▸ WHAT THIS TASK INVOLVES:
Return the following from the records below: each line, word for word, starting with the line that contains "unfold setLevel" and going on through the line that contains "(credit i v s).jobs", with nothing outside that range.

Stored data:
- Opening Delimiter -

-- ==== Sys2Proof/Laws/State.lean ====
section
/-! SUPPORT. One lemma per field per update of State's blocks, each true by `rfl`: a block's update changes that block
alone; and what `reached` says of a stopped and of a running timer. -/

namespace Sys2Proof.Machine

- Closing Delimiter -
- Opening Delimiter -

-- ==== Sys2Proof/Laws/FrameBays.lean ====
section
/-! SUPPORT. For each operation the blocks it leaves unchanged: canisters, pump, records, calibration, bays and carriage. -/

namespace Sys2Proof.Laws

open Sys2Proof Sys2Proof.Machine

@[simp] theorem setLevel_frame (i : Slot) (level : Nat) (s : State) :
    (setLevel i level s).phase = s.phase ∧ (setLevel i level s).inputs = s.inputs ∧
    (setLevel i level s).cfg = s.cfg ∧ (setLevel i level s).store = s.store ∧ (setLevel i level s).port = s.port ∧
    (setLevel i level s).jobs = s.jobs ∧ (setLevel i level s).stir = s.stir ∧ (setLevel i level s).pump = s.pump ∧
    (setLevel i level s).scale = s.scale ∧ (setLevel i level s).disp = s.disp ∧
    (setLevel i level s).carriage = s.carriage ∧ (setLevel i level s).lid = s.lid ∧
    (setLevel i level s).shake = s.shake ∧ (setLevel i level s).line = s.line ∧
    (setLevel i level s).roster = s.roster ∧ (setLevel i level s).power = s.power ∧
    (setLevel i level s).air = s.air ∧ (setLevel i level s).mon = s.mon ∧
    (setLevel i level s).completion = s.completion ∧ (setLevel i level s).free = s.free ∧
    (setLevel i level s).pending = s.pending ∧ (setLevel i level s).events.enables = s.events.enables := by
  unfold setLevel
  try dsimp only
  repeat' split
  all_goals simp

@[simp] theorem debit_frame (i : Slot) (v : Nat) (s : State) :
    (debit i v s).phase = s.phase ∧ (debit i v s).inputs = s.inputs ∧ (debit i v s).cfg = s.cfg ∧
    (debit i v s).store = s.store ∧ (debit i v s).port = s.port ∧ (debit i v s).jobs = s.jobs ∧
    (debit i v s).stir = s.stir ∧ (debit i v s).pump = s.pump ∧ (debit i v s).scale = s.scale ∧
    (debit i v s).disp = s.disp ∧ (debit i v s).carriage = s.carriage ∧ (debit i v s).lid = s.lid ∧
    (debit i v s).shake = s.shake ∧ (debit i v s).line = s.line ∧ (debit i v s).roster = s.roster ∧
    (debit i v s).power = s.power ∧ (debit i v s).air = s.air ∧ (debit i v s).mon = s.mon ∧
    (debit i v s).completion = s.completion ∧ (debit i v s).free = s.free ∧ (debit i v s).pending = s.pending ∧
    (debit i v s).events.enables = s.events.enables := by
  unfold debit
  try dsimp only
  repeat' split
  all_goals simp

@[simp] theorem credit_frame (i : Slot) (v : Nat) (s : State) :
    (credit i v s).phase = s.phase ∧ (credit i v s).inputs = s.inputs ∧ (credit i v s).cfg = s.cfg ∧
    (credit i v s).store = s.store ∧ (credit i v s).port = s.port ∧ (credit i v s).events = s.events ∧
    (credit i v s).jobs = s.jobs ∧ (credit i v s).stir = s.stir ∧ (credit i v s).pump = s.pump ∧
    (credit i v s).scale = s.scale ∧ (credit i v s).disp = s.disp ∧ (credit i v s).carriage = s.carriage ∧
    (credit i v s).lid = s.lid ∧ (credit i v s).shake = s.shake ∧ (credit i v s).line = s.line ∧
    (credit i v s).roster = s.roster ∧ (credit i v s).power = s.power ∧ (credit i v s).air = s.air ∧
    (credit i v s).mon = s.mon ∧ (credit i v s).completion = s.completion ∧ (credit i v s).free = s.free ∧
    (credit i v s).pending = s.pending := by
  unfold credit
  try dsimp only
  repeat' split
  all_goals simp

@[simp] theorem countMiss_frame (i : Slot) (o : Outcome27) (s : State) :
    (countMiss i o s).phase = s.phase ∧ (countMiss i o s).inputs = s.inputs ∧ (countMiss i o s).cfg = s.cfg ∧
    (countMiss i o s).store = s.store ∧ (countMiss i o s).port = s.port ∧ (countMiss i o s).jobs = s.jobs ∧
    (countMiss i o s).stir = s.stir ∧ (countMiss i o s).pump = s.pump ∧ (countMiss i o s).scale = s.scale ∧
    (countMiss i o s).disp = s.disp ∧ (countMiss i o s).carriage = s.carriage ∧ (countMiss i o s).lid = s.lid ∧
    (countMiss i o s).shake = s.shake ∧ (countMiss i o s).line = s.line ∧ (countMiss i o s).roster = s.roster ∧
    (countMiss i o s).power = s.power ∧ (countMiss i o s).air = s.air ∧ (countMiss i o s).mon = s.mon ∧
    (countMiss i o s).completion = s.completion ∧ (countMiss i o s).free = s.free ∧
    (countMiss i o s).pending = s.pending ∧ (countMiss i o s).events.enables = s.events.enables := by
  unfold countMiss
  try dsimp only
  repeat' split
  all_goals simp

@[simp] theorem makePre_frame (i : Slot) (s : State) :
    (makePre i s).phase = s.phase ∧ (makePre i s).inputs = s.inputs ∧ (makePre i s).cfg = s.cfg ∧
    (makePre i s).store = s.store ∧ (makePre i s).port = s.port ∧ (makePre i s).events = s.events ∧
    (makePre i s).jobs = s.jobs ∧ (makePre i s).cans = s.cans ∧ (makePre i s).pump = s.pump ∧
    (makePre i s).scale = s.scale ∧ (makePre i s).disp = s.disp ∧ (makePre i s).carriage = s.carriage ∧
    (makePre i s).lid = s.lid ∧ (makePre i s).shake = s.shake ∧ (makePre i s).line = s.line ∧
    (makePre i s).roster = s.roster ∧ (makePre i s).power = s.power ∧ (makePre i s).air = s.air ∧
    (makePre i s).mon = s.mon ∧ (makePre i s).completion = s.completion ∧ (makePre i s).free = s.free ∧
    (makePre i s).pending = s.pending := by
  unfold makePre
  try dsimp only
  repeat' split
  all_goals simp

- Closing Delimiter -

▸ SOLUTION TO THIS PROBLEM:
  unfold setLevel
  try dsimp only
  repeat' split
  all_goals simp

@[simp] theorem debit_frame (i : Slot) (v : Nat) (s : State) :
    (debit i v s).phase = s.phase ∧ (debit i v s).inputs = s.inputs ∧ (debit i v s).cfg = s.cfg ∧
    (debit i v s).store = s.store ∧ (debit i v s).port = s.port ∧ (debit i v s).jobs = s.jobs ∧
    (debit i v s).stir = s.stir ∧ (debit i v s).pump = s.pump ∧ (debit i v s).scale = s.scale ∧
    (debit i v s).disp = s.disp ∧ (debit i v s).carriage = s.carriage ∧ (debit i v s).lid = s.lid ∧
    (debit i v s).shake = s.shake ∧ (debit i v s).line = s.line ∧ (debit i v s).roster = s.roster ∧
    (debit i v s).power = s.power ∧ (debit i v s).air = s.air ∧ (debit i v s).mon = s.mon ∧
    (debit i v s).completion = s.completion ∧ (debit i v s).free = s.free ∧ (debit i v s).pending = s.pending ∧
    (debit i v s).events.enables = s.events.enables := by
  unfold debit
  try dsimp only
  repeat' split
  all_goals simp

@[simp] theorem credit_frame (i : Slot) (v : Nat) (s : State) :
    (credit i v s).phase = s.phase ∧ (credit i v s).inputs = s.inputs ∧ (credit i v s).cfg = s.cfg ∧
    (credit i v s).store = s.store ∧ (credit i v s).port = s.port ∧ (credit i v s).events = s.events ∧
    (credit i v s).jobs = s.jobs ∧ (credit i v s).stir = s.stir ∧ (credit i v s).pump = s.pump ∧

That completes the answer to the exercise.